Task objective: Each line in the data holding "flightKind" should be listed.

Material for this task:
/-- The kind of the built-in that a transfer belongs to. -/
def flightKind (s : State) (f : Flight) : Option BKind :=
  match f.owner with | .builtIn id => (s.builtIns.find? fun b => b.id == id).map (·.kind) | _ => none

/-- A write to host memory that Bus Master Enable = 0 drops: it counts as a drop of its ring (R420, notes/assumptions/57.md). -/
def hostDrop (s : State) (f : Flight) : State :=
  match s.flightKind f with
  | some (.hostRing r) => s.ringDrop r
  | _ => s.evtDev 0x2B

/-- Write the data of a transfer at its destination in this chip; what comes as a message of a chip, poisoned, is uncorrectable in LPDDR too
(R21, R318). -/
def writeEnd (s : State) (f : Flight) (d : List Byte) (words : List Nat) (m : MemOutcome) (msg : Bool := false) : State :=
  match s.target f.x.dst d.length with
  | .spad a =>
    match s.spadCheck a d.length true true (if f.x.dstOwn then none else some f.image) with
    | .ok => (s.narrowWrite a d).landPoison f.bench a words
    | .sealed => s.sealedErr
    | _ => s
  | .lpddr o =>
    let s := s.memWrites o d m (f.x.entry.getD noEntry)
    if (msg || f.x.dstOwn) && !words.isEmpty then s.spoilLp ((List.range (ceilDiv (o % 32 + d.length) 32)).map fun i => o / 32 * 32 + 32 * i) false
    else s
  | .host a => if s.pow.busMaster then s.hostPut a d else s.hostDrop f
  | _ => s

/-- The atomic of a transfer on its destination: old bytes and state; what its poisoned operands change is poisoned (R253, R275). -/
def atomicEnd (s : State) (f : Flight) (d : List Byte) (words : List Nat) : List Byte × State :=
  let x := f.x
  let done := (s.regionAt x.dst d.length).any fun (r : Region) => !r.shut && r.cls == 3
  let (old, t) := s.spadAtomic x.dst x.arg d (if x.dstOwn then none else some f.image)
  (old, if done then t.landPoison f.bench x.dst words else t)

/-- The 8-byte words of a decoded tile pair that a bad source word makes bad: those of its tile (R275). -/
def decodedWords (far : Nat) (words : List Nat) : List Nat :=
  (List.range 2).flatMap fun t =>
    if words.any fun w => t * (far / 2) < w + 8 ∧ w < (t + 1) * (far / 2) then (List.range 16).map fun i => 8 * (16 * t + i) else []

/-- What the write of a transfer whose source lies in LPDDR too meets there: an outcome's write-back (R290). -/
def backOutcome (m : MemOutcome) : MemOutcome := { goodMem with retries := m.backRetries, failed := m.backFailed, burst := m.burst }

/-- The outcome of a transfer's write: its own where only the destination lies in LPDDR. -/
def writeOutcome (s : State) (x : Xfer) (m : MemOutcome) : MemOutcome :=
  match s.target x.src (srcBytes x) with
  | .lpddr _ => if x.comp.isSome then m else backOutcome m
  | _ => m

/-- What a transfer does with its data at this chip (R264). -/
def landData (s : State) (f : Flight) (d : List Byte) (words : List Nat) (m : MemOutcome) : State :=
  let x := f.x
  match x.xform with
  | 1 => s.writeEnd f (encodePair x.far d) (if x.dstOwn && !words.isEmpty then [0] else []) m
  | 2 => s.writeEnd f (decodePair x.far d) (decodedWords x.far words) m
  | 3 => (s.atomicEnd f d words).2
  | 4 =>
    let (old, s) := s.atomicEnd f d words
    s.writeEnd { f with x := { x with dst := x.src, dstOwn := x.srcOwn } } old [] (backOutcome m)
  | 5 =>
    match s.target x.dst 256 with
    | .lpddr o => (s.unitAtomic o x.arg d m (x.entry.getD noEntry)).2.2
    | _ => s
  | _ => s.writeEnd f d words (s.writeOutcome x m)

/-- A load of a stream's state, which an uncorrectable read faults (R275). -/
def isLoad (k : BKind) : Bool := match k with | .stateLoad _ => true | .initialLoad => true | .initCopy => true | _ => false

/-- The effect of a transfer within this chip; also whether its read was uncorrectable. -/
def perform (s : State) (f : Flight) (kind : Option BKind) (m : MemOutcome) : State × Bool :=
  let x := f.x
  let n := match x.comp with | some bs => bs.length | none => srcBytes x
  let (d, words, s) := s.readEnd x n m
  (if !words.isEmpty && kind.any isLoad then s else s.landData f d words m, !words.isEmpty)

/-- The initial copy takes its bytes (R168). -/
def fillInitial (s : State) (f : Flight) (m : MemOutcome) : State × Bool :=
  let (d, words, s) := s.readEnd f.x f.x.bytes m
  (match f.x.entry with
   | none => s
   | some e => if words.isEmpty then s.setStream e fun t => { t with initCopy := putBytes t.initCopy f.x.dst d } else s, !words.isEmpty)

/-- A weight load has landed whole: its blocks are checked, read again up to twice, or the image fails (R247). -/
def weightLanded (s : State) (b : BuiltIn) (region : Nat) : State :=
  match s.image b.image, s.regionOf b.image region with
  | some m, some r =>
    let bad := s.failingBlocks m region r.start r.srcLen
    if bad.isEmpty then (s.dropBuiltIn b.id).setRegion m.id region fun r => { r with loaded := true }
    else if b.tries < 2 then
      let s := bad.foldl (fun s x => s.count Fd.GTH_CRC_RETRY_CNT (benchOf (r.start + x.1))) s
      let todo := bad.flatMap fun x => copyXfers (m.addr + r.srcOff + x.1) (r.start + x.1) x.2
      { s with builtIns := s.builtIns.map fun (c : BuiltIn) => if c.id == b.id then { c with todo := todo, tries := c.tries + 1 } else c }
    else (s.dropBuiltIn b.id).weightFails m region bad.length
  | _, _ => s.dropBuiltIn b.id

/-- The header counters that the copy at ARMED zeroes (R152). -/
def zeroCounters (s : State) (a : Nat) : State :=
  let s := s.lpNarrowPut (a + 0x0C) (List.replicate 4 0)
  let s := s.lpNarrowPut (a + 0x10) (List.replicate 8 0)
  let s := s.lpNarrowPut (a + 0x18) (List.replicate 4 0)
  s.lpNarrowPut (a + 0x20) (List.replicate 8 0)

/-- The last transfer of a built-in has ended. -/
def builtDone (s : State) (b : BuiltIn) : State :=
  let e := b.entry.getD 0
  match b.kind with
  | .weightLoad r => s.weightLanded b r
  | k =>
    let s := s.dropBuiltIn b.id
    match k with
    | .stateLoad _ => s.setStream e fun t => { t with loaded := true }
    | .initialLoad => s.setStream e fun t => { t with initReady := true }
    | .initCopy =>
      match s.stream e with
      | none => s
      | some t => (s.zeroCounters t.statePtr).setStream e fun t => { t with copied := true }
    | .stateWrite => (s.puntyStart e).settleWatch
    | .kvWrite => (s.puntyStart e).settleWatch
    | .punty j => s.puntyDone e j
    | .ringRotation _ => s.rotationDone b.image e
    | _ => s

/-- The end of a built-in of the kind ends a wait at the boundary (R71, R73, R154, R155, R247). -/
def builtWakes (s : State) (k : BKind) : Bool :=
  match k with
  | .hostRing _ | .replay | .retire => false
  | .stateWrite | .punty _ => s.rd Fd.GAF_STATUS_Starved == 1
  | _ => true

/-- A transfer that has been performed is outstanding no more, and counts. -/
def leaveFlight (s : State) (f : Flight) : State :=
  let s := { s with flights := s.flights.filter fun (g : Flight) => g.id != f.id }
  ((s.count64 Fd.GTH_XFER_LO Fd.GTH_XFER_HI f.bench).evtCount f.bench 0x08).syncGth f.bench

/-- What may go on once a transfer of an item has ended. `poison` says that its read was uncorrectable. -/
def flightOver (s : State) (f : Flight) (poison : Bool) : State :=
  match f.owner with
  | .program id ix =>
    let s := s.setWalk id ix fun w => { w with fill := if f.x.xform = 0 then tabPut w.fill f.x.dst f.x.src else w.fill }
    s.pumpPrograms
  | .builtIn id =>
    match s.builtIns.find? fun b => b.id == id with
    | none => s
    | some b =>
      if poison && isLoad b.kind then (s.dropBuiltIn id).streamFault (b.entry.getD 0) 6
      else if poison ∧ b.kind = .stateWrite then (s.dropBuiltIn id).streamFault (b.entry.getD 0) 2
      else if b.todo.isEmpty && !s.builtFlights id then
        let t := s.builtDone b
        if t.builtWakes b.kind then t.choose else t
      else s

Result of this task:
def flightKind (s : State) (f : Flight) : Option BKind :=
  match s.flightKind f with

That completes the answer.